Shri Sai Deepak also points out that from 1959 except for a few isolated instances “nobody from the Hindu society deemed it fit to challenge the blatant takeover of its religious institutions by the state, which is a violation of their fundamental rights,” and hence the legislation remained unchallenged until 2012. Pujya Shri Swami Dayanandaji, in 2012, challenged the Hindu Religious and Charitable Endowments legislations of Tamil Nadu, Andhra Pradesh and Puducherry. However, the petition is still “languishing” in the Supreme Court.
“It is important to note that the presence of such Hindu-centric legislations is not limited to the southern states but is also applicable in Bihar, Himachal Pradesh, Uttar Pradesh, Odisha and Maharashtra also have legislation which control Hindu temples,” says Shri Deepak.
State control of temples destablises Hindu society and alienates Hindus from their roots. It has also resulted in increased corruption, its inherently discriminatory focus questions the notion of a secular Indian state that is supposed to be equidistant from all religions, loss of livelihoods that make people vulnerable to predatory conversions and loss of temple real estate to the state and hostile take over by other religious groups. According to Shri TR Ramesh and Sri Sai Deepak, 47,000 acres of temple land have been lost in Tamil Nadu alone since 1959.
Perhaps a fall out of this systematic alienation from dharmic values is the recent issue of monetisation of temple gold to address the COVID-19 pandemic, another selective strategy that exhorts that the wealth of only one particular faith be the target of such “innovative” ideas.
The sense of entitlement of the so-called secularists and politicians in their demands to monetise temple gold highlights their sense of entitlement and amnesia over the fact that when a bhakta makes a dakshina (offering) to a temple, the property is that of the deity. It no longer belongs to any single institution or individual.

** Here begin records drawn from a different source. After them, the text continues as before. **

@[simp] theorem State.takePorts_mode (s : State) :
    s.takePorts.mode = s.mode := by
  rcases h : s.stimuli with _ | ⟨p, ps⟩ <;> simp [State.takePorts, h]

@[simp] theorem State.takePorts_wakeEn (s : State) :
    s.takePorts.wakeEn = s.wakeEn := by
  rcases h : s.stimuli with _ | ⟨p, ps⟩ <;> simp [State.takePorts, h]

@[simp] theorem State.takePorts_wakeRef (s : State) :
    s.takePorts.wakeRef = s.wakeRef := by
  rcases h : s.stimuli with _ | ⟨p, ps⟩ <;> simp [State.takePorts, h]

@[simp] theorem State.takePorts_seg (s : State) :
    s.takePorts.seg = s.seg := by
  rcases h : s.stimuli with _ | ⟨p, ps⟩ <;> simp [State.takePorts, h]

@[simp] theorem State.takePorts_sel (s : State) :
    s.takePorts.sel = s.sel := by
  rcases h : s.stimuli with _ | ⟨p, ps⟩ <;> simp [State.takePorts, h]

@[simp] theorem State.takePorts_wires (s : State) :
    s.takePorts.wires = s.wires := by
  rcases h : s.stimuli with _ | ⟨p, ps⟩ <;> simp [State.takePorts, h]

@[simp] theorem State.takePorts_lines (s : State) :
    s.takePorts.lines = s.ports.lines := by
  rcases h : s.stimuli with _ | ⟨p, ps⟩ <;> simp [State.takePorts, State.ports, h]

@[simp] theorem State.takePorts_stimuli (s : State) :
    s.takePorts.stimuli = s.stimuli.tail := by
  rcases h : s.stimuli with _ | ⟨p, ps⟩ <;> simp [State.takePorts, h]

@[simp] theorem State.takePorts_params (s : State) :
    s.takePorts.params = s.params := by
  rcases h : s.stimuli with _ | ⟨p, ps⟩ <;> simp [State.takePorts, h]

/-! ### `emit` -/

@[simp] theorem State.emit_count (s : State) (e : SegBits) (l : SelBits) (d : Micros) :
    (s.emit e l d).count = s.count := rfl

@[simp] theorem State.emit_countdown (s : State) (e : SegBits) (l : SelBits) (d : Micros) :
    (s.emit e l d).countdown = s.countdown := rfl

@[simp] theorem State.emit_pendingRelease (s : State) (e : SegBits) (l : SelBits) (d : Micros) :
    (s.emit e l d).pendingRelease = s.pendingRelease := rfl

@[simp] theorem State.emit_lastSample (s : State) (e : SegBits) (l : SelBits) (d : Micros) :
    (s.emit e l d).lastSample = s.lastSample := rfl

@[simp] theorem State.emit_activity (s : State) (e : SegBits) (l : SelBits) (d : Micros) :
    (s.emit e l d).activity = s.activity := rfl

@[simp] theorem State.emit_mode (s : State) (e : SegBits) (l : SelBits) (d : Micros) :
    (s.emit e l d).mode = s.mode := rfl

@[simp] theorem State.emit_wakeEn (s : State) (e : SegBits) (l : SelBits) (d : Micros) :
    (s.emit e l d).wakeEn = s.wakeEn := rfl

@[simp] theorem State.emit_wakeRef (s : State) (e : SegBits) (l : SelBits) (d : Micros) :
    (s.emit e l d).wakeRef = s.wakeRef := rfl

@[simp] theorem State.emit_seg (s : State) (e : SegBits) (l : SelBits) (d : Micros) :
    (s.emit e l d).seg = e := rfl

@[simp] theorem State.emit_sel (s : State) (e : SegBits) (l : SelBits) (d : Micros) :
    (s.emit e l d).sel = l := rfl

@[simp] theorem State.emit_wires (s : State) (e : SegBits) (l : SelBits) (d : Micros) :
    (s.emit e l d).wires = { s.wires with slots := s.wires.slots ++ [⟨e, l, d⟩] } := rfl

@[simp] theorem State.emit_lines (s : State) (e : SegBits) (l : SelBits) (d : Micros) :
    (s.emit e l d).lines = s.lines := rfl

@[simp] theorem State.emit_stimuli (s : State) (e : SegBits) (l : SelBits) (d : Micros) :
    (s.emit e l d).stimuli = s.stimuli := rfl

@[simp] theorem State.emit_drawn (s : State) (e : SegBits) (l : SelBits) (d : Micros) :
    (s.emit e l d).drawn = s.drawn := rfl

@[simp] theorem State.emit_params (s : State) (e : SegBits) (l : SelBits) (d : Micros) :
    (s.emit e l d).params = s.params := rfl

/-! ### `blank` -/

@[simp] theorem State.blank_count (s : State) (d : Micros) :
    (s.blank d).count = s.count := rfl

@[simp] theorem State.blank_countdown (s : State) (d : Micros) :
    (s.blank d).countdown = s.countdown := rfl

@[simp] theorem State.blank_pendingRelease (s : State) (d : Micros) :
    (s.blank d).pendingRelease = s.pendingRelease := rfl

@[simp] theorem State.blank_lastSample (s : State) (d : Micros) :
    (s.blank d).lastSample = s.lastSample := rfl

@[simp] theorem State.blank_activity (s : State) (d : Micros) :
    (s.blank d).activity = s.activity := rfl

@[simp] theorem State.blank_mode (s : State) (d : Micros) :
    (s.blank d).mode = s.mode := rfl

@[simp] theorem State.blank_wakeEn (s : State) (d : Micros) :
    (s.blank d).wakeEn = s.wakeEn := rfl

@[simp] theorem State.blank_wakeRef (s : State) (d : Micros) :
    (s.blank d).wakeRef = s.wakeRef := rfl

@[simp] theorem State.blank_seg (s : State) (d : Micros) :
    (s.blank d).seg = 0 := rfl

@[simp] theorem State.blank_sel (s : State) (d : Micros) :
    (s.blank d).sel = 0 := rfl

@[simp] theorem State.blank_wires (s : State) (d : Micros) :
    (s.blank d).wires = { s.wires with slots := s.wires.slots ++ [⟨0, 0, d⟩] } := rfl

@[simp] theorem State.blank_lines (s : State) (d : Micros) :
    (s.blank d).lines = s.lines := rfl

@[simp] theorem State.blank_stimuli (s : State) (d : Micros) :
    (s.blank d).stimuli = s.stimuli := rfl

@[simp] theorem State.blank_drawn (s : State) (d : Micros) :
    (s.blank d).drawn = s.drawn := rfl

@[simp] theorem State.blank_params (s : State) (d : Micros) :
    (s.blank d).params = s.params := rfl

/-! ### `lookup` -/

@[simp] theorem State.lookup_count (s : State) (d : Digit) :
    (s.lookup d).count = s.count := rfl

@[simp] theorem State.lookup_countdown (s : State) (d : Digit) :
    (s.lookup d).countdown = s.countdown := rfl

@[simp] theorem State.lookup_pendingRelease (s : State) (d : Digit) :
    (s.lookup d).pendingRelease = s.pendingRelease := rfl

@[simp] theorem State.lookup_lastSample (s : State) (d : Digit) :
    (s.lookup d).lastSample = s.lastSample := rfl

@[simp] theorem State.lookup_activity (s : State) (d : Digit) :
    (s.lookup d).activity = s.activity := rfl

@[simp] theorem State.lookup_mode (s : State) (d : Digit) :
    (s.lookup d).mode = s.mode := rfl

@[simp] theorem State.lookup_wakeEn (s : State) (d : Digit) :
    (s.lookup d).wakeEn = s.wakeEn := rfl

@[simp] theorem State.lookup_wakeRef (s : State) (d : Digit) :
    (s.lookup d).wakeRef = s.wakeRef := rfl

@[simp] theorem State.lookup_seg (s : State) (d : Digit) :
    (s.lookup d).seg = s.seg := rfl

@[simp] theorem State.lookup_sel (s : State) (d : Digit) :
    (s.lookup d).sel = s.sel := rfl

@[simp] theorem State.lookup_wires (s : State) (d : Digit) :
    (s.lookup d).wires = { s.wires with rom := some (segRom s.params d) } := rfl

@[simp] theorem State.lookup_lines (s : State) (d : Digit) :
    (s.lookup d).lines = s.lines := rfl

@[simp] theorem State.lookup_stimuli (s : State) (d : Digit) :
    (s.lookup d).stimuli = s.stimuli := rfl

@[simp] theorem State.lookup_drawn (s : State) (d : Digit) :
    (s.lookup d).drawn = s.drawn := rfl

@[simp] theorem State.lookup_params (s : State) (d : Digit) :
    (s.lookup d).params = s.params := rfl

/-! ### `light` -/

@[simp] theorem State.light_count (s : State) (p : Position) (d : Digit) :
    (s.light p d).count = s.count := rfl

@[simp] theorem State.light_countdown (s : State) (p : Position) (d : Digit) :
    (s.light p d).countdown = s.countdown := rfl

@[simp] theorem State.light_pendingRelease (s : State) (p : Position) (d : Digit) :
    (s.light p d).pendingRelease = s.pendingRelease := rfl

@[simp] theorem State.light_lastSample (s : State) (p : Position) (d : Digit) :
    (s.light p d).lastSample = s.lastSample := rfl

@[simp] theorem State.light_activity (s : State) (p : Position) (d : Digit) :
    (s.light p d).activity = s.activity := rfl

@[simp] theorem State.light_mode (s : State) (p : Position) (d : Digit) :
    (s.light p d).mode = s.mode := rfl

@[simp] theorem State.light_wakeEn (s : State) (p : Position) (d : Digit) :
    (s.light p d).wakeEn = s.wakeEn := rfl

@[simp] theorem State.light_wakeRef (s : State) (p : Position) (d : Digit) :
    (s.light p d).wakeRef = s.wakeRef := rfl

@[simp] theorem State.light_seg (s : State) (p : Position) (d : Digit) :
    (s.light p d).seg = segRom s.params d := rfl

@[simp] theorem State.light_sel (s : State) (p : Position) (d : Digit) :
    (s.light p d).sel = selv p (colorOf s.count) := rfl

@[simp] theorem State.light_wires (s : State) (p : Position) (d : Digit) :
    (s.light p d).wires = { s.wires with rom := some (segRom s.params d), slots := s.wires.slots ++ [⟨segRom s.params d, selv p (colorOf s.count), s.params.tDigit⟩] } := rfl

@[simp] theorem State.light_lines (s : State) (p : Position) (d : Digit) :
    (s.light p d).lines = s.lines := rfl

@[simp] theorem State.light_stimuli (s : State) (p : Position) (d : Digit) :
    (s.light p d).stimuli = s.stimuli := rfl

@[simp] theorem State.light_drawn (s : State) (p : Position) (d : Digit) :
    (s.light p d).drawn = s.drawn := rfl

@[simp] theorem State.light_params (s : State) (p : Position) (d : Digit) :
    (s.light p d).params = s.params := rfl

/-! ### `select` -/

@[simp] theorem State.select_count (s : State) :
    s.select.count = s.count := rfl

@[simp] theorem State.select_countdown (s : State) :
    s.select.countdown = s.countdown := rfl

@[simp] theorem State.select_pendingRelease (s : State) :
    s.select.pendingRelease = s.pendingRelease := rfl

@[simp] theorem State.select_lastSample (s : State) :
    s.select.lastSample = s.lastSample := rfl

@[simp] theorem State.select_activity (s : State) :
    s.select.activity = s.activity := rfl

@[simp] theorem State.select_mode (s : State) :
    s.select.mode = s.mode := rfl

@[simp] theorem State.select_wakeEn (s : State) :
    s.select.wakeEn = s.wakeEn := rfl

@[simp] theorem State.select_wakeRef (s : State) :
    s.select.wakeRef = s.wakeRef := rfl

@[simp] theorem State.select_seg (s : State) :
    s.select.seg = s.seg := rfl

@[simp] theorem State.select_sel (s : State) :
    s.select.sel = s.sel := rfl

@[simp] theorem State.select_wires (s : State) :
    s.select.wires = { s.wires with color := some (colorOf s.count), power := some s.powerState } := rfl

@[simp] theorem State.select_lines (s : State) :
    s.select.lines = s.lines := rfl

@[simp] theorem State.select_stimuli (s : State) :
    s.select.stimuli = s.stimuli := rfl

@[simp] theorem State.select_drawn (s : State) :
    s.select.drawn = s.drawn := rfl

@[simp] theorem State.select_params (s : State) :
    s.select.params = s.params := rfl

/-! ### `tick` -/

@[simp] theorem State.tick_count (s : State) :
    s.tick.count = s.count := by
  rcases h : s.wires.fire <;> simp [State.tick, h]

@[simp] theorem State.tick_countdown (s : State) :
    s.tick.countdown = s.countdown := by
  rcases h : s.wires.fire <;> simp [State.tick, h]

@[simp] theorem State.tick_pendingRelease (s : State) :
    s.tick.pendingRelease = s.pendingRelease := by
  rcases h : s.wires.fire <;> simp [State.tick, h]

@[simp] theorem State.tick_lastSample (s : State) :
    s.tick.lastSample = s.lastSample := by
  rcases h : s.wires.fire <;> simp [State.tick, h]

@[simp] theorem State.tick_activity (s : State) :
    s.tick.activity = if s.wires.fire then s.activity else s.activity + 1 := by
  rcases h : s.wires.fire <;> simp [State.tick, h]

@[simp] theorem State.tick_mode (s : State) :
    s.tick.mode = s.mode := by
  rcases h : s.wires.fire <;> simp [State.tick, h]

Shri Ramesh opposes monetisation of temple gold in letter and spirit.
“Under Article 26 every temple can only ‘own and administer’. It cannot alienate. It should not alienate. Gold in the form of ancient coins and antique jewels meant for adornment of deities or for use during rituals cannot be used for monetisation of gold or touched in any way. Temples having huge deposits of other kinds of gold offerings can turn them into bullion and deposit them with the Reserve Bank of India in Gold Deposits where the deposit earns interest in gold.
However, these are to be decided by true trustees of the temple and not by governments. Politicians and secularists demanding such appropriation of gold do so because only Hindu and Jain temples have gold. They never open their mouths regarding real estate belonging to religious institutions because Churches and Wakfs have huge extent of such landed properties,” he says with analytical precision.
For several centuries, we, Hindus, have been slumbering like Kumbhakarna, cocooned in our self-delusions and apathy. I am reminded of the Silent Valley Movement launched by the people of Kerala to prevent the construction of a hydroelectric project on the River Kuntipuzha that flows through the Silent Valley forest in the Western Ghats. It was a participatory people’s movement which believed that it was everybody’s business (not just of activists and researchers alone) to Save Silent Valley.
We need a similar people’s movement across the Hindu society to reclaim our temples from state control. We need to converge as a community; rekindle a sense of pride in Hindu Dharmic values and reclaim what is rightfully ours. There is no unwilling victim. Victimhood disempowers – individually and collectively. Reclaiming Hindu temples is every Hindu’s responsibility. Every Hindu voice matters.